» **Saved entries**:
-------
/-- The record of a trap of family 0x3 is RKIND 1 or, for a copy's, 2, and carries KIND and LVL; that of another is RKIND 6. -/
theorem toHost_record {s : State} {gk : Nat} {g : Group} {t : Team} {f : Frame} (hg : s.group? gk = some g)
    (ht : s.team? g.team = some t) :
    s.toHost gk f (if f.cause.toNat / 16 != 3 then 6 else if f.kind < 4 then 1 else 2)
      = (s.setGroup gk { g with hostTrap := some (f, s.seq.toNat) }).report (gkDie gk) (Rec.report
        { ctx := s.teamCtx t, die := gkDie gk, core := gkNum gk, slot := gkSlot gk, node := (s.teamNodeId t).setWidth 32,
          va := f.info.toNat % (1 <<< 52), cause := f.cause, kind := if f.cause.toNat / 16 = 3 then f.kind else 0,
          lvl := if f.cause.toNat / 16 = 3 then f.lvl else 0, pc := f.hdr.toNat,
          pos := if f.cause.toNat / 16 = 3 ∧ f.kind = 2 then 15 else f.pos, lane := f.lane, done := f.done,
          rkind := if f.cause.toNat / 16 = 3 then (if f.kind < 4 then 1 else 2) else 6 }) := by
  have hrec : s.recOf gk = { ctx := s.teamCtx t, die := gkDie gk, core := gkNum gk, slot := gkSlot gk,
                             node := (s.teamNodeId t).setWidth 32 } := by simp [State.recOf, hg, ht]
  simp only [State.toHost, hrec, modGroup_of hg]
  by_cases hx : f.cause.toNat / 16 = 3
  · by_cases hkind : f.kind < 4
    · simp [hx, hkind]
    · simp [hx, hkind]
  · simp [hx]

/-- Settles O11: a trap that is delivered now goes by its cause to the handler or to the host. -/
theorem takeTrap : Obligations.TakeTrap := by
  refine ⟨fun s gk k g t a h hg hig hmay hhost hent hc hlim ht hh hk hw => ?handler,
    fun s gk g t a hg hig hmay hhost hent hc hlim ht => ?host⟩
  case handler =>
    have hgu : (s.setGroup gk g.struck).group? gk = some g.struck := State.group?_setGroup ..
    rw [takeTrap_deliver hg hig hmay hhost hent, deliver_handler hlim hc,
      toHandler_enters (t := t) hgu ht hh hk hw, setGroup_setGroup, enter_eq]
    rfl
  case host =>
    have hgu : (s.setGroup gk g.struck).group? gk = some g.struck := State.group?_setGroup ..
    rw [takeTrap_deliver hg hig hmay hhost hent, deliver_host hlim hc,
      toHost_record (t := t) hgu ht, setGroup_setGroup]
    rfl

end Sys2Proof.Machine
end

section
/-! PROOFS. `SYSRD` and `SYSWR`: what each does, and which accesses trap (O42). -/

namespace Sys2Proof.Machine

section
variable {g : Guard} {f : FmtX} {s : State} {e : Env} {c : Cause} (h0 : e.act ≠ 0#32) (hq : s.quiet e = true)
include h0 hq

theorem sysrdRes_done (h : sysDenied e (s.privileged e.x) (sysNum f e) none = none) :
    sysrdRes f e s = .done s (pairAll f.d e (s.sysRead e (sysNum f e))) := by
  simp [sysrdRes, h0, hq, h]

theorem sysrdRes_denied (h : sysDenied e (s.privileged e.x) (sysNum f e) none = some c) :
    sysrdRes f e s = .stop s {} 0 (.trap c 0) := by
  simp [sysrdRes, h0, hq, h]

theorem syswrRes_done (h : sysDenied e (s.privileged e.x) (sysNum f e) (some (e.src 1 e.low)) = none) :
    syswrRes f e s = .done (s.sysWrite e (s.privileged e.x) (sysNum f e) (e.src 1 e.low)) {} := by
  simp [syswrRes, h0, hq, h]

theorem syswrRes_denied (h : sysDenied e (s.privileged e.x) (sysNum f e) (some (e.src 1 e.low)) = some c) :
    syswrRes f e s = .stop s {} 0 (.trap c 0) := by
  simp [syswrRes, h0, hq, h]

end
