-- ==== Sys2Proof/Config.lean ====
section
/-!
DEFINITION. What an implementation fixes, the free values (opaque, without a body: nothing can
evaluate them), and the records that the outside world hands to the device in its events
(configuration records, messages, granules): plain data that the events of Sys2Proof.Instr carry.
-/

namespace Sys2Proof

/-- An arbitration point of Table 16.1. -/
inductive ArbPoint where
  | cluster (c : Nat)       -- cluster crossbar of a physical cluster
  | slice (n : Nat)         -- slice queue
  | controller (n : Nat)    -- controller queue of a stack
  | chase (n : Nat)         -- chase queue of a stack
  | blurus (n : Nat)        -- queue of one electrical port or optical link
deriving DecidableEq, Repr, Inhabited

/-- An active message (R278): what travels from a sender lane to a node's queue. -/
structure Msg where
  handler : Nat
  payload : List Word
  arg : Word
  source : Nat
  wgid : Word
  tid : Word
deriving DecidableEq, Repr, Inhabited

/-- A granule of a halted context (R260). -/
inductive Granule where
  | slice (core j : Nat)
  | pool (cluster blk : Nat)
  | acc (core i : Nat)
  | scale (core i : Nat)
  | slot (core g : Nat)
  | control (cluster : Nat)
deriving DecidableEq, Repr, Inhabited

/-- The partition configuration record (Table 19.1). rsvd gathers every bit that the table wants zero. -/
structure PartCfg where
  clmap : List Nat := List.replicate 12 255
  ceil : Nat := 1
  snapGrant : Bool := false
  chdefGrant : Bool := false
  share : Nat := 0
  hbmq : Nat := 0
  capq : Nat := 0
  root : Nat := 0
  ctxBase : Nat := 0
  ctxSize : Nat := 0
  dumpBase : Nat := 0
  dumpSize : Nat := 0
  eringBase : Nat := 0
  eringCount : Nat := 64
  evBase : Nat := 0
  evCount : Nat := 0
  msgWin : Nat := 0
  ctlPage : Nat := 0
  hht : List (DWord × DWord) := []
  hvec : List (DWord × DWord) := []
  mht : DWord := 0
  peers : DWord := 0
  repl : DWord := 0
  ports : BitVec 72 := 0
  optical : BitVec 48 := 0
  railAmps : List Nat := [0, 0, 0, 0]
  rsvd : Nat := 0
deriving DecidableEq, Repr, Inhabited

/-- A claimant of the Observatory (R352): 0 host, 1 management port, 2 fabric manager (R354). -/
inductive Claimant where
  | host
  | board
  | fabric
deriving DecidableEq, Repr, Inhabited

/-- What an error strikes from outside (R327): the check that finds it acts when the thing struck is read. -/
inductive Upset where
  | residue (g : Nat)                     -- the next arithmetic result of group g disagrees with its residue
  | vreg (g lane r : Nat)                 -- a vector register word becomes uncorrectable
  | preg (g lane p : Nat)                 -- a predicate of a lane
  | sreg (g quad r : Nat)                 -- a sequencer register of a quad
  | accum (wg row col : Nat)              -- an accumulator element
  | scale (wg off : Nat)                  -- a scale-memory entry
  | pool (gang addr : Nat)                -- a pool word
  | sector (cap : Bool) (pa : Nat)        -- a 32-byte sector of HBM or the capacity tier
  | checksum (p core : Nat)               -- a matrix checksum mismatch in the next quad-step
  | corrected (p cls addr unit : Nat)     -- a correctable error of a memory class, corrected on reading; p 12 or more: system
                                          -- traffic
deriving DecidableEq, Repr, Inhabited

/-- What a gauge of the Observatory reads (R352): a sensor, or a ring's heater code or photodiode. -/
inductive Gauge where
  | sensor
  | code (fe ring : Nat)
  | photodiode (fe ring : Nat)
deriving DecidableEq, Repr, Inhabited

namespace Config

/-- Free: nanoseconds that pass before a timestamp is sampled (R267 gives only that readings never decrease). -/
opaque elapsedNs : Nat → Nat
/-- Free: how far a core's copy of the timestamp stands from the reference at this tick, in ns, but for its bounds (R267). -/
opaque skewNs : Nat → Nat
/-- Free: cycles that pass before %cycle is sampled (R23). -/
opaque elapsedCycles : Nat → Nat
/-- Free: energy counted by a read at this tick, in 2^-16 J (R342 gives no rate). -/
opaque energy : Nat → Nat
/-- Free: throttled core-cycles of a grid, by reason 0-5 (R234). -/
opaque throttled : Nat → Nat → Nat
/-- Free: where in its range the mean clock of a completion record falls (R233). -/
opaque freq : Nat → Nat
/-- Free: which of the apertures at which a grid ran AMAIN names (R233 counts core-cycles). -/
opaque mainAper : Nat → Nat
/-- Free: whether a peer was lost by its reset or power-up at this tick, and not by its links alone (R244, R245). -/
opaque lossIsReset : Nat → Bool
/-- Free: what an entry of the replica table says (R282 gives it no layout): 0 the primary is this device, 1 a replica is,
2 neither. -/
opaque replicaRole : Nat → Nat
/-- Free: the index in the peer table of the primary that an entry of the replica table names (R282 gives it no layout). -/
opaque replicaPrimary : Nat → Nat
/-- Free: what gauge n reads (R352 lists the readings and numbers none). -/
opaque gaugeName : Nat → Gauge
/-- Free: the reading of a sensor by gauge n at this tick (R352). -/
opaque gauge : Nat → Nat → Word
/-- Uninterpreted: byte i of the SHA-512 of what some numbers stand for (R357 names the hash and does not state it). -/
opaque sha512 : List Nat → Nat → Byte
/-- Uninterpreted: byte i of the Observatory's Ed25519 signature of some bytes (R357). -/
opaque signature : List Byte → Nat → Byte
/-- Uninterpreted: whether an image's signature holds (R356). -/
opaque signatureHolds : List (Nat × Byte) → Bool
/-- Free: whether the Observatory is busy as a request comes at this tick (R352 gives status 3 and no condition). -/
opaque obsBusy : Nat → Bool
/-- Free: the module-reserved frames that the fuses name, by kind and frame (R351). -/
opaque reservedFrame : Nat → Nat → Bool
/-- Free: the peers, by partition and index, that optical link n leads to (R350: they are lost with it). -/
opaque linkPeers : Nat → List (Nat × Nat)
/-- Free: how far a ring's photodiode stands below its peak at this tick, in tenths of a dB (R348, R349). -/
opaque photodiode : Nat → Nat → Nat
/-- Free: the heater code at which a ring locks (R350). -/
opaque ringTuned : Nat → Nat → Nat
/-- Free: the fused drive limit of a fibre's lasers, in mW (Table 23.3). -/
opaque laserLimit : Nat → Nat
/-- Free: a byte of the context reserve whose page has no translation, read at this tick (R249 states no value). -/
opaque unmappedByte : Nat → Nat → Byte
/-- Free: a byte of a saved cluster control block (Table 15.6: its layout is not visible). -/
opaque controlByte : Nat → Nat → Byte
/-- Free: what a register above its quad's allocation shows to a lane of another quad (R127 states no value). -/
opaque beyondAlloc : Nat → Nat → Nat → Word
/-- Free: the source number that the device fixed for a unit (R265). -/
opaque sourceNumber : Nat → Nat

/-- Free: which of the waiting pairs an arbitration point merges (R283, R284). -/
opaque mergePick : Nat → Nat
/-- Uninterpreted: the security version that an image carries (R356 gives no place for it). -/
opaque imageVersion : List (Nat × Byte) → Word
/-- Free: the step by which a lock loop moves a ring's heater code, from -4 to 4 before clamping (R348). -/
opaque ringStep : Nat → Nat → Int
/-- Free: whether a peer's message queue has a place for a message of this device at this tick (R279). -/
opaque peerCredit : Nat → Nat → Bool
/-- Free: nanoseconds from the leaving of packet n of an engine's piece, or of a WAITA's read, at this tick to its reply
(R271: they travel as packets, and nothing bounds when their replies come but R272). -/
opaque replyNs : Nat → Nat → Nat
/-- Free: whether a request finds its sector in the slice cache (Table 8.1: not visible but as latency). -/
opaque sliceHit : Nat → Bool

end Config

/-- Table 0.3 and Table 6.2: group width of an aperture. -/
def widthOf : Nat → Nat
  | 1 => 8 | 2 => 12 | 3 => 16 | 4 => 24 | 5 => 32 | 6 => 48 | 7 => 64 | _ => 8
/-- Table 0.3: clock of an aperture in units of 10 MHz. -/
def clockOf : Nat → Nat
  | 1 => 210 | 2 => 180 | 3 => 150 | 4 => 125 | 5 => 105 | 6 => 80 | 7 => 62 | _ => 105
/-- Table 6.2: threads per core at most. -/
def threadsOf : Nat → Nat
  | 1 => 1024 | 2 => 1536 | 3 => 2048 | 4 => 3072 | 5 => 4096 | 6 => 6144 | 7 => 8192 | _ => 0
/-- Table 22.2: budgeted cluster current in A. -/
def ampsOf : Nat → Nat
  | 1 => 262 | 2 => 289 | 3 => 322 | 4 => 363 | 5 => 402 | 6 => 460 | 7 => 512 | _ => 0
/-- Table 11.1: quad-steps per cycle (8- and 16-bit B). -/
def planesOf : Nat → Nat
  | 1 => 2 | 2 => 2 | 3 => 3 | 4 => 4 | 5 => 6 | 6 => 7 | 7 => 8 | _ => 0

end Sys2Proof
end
-------
» **Task objective**: Check the records above and copy each line that has the string "else".

» **Answer section**:
    s.toHost gk f (if f.cause.toNat / 16 != 3 then 6 else if f.kind < 4 then 1 else 2)
          va := f.info.toNat % (1 <<< 52), cause := f.cause, kind := if f.cause.toNat / 16 = 3 then f.kind else 0,
          lvl := if f.cause.toNat / 16 = 3 then f.lvl else 0, pc := f.hdr.toNat,
          pos := if f.cause.toNat / 16 = 3 ∧ f.kind = 2 then 15 else f.pos, lane := f.lane, done := f.done,
          rkind := if f.cause.toNat / 16 = 3 then (if f.kind < 4 then 1 else 2) else 6 }) := by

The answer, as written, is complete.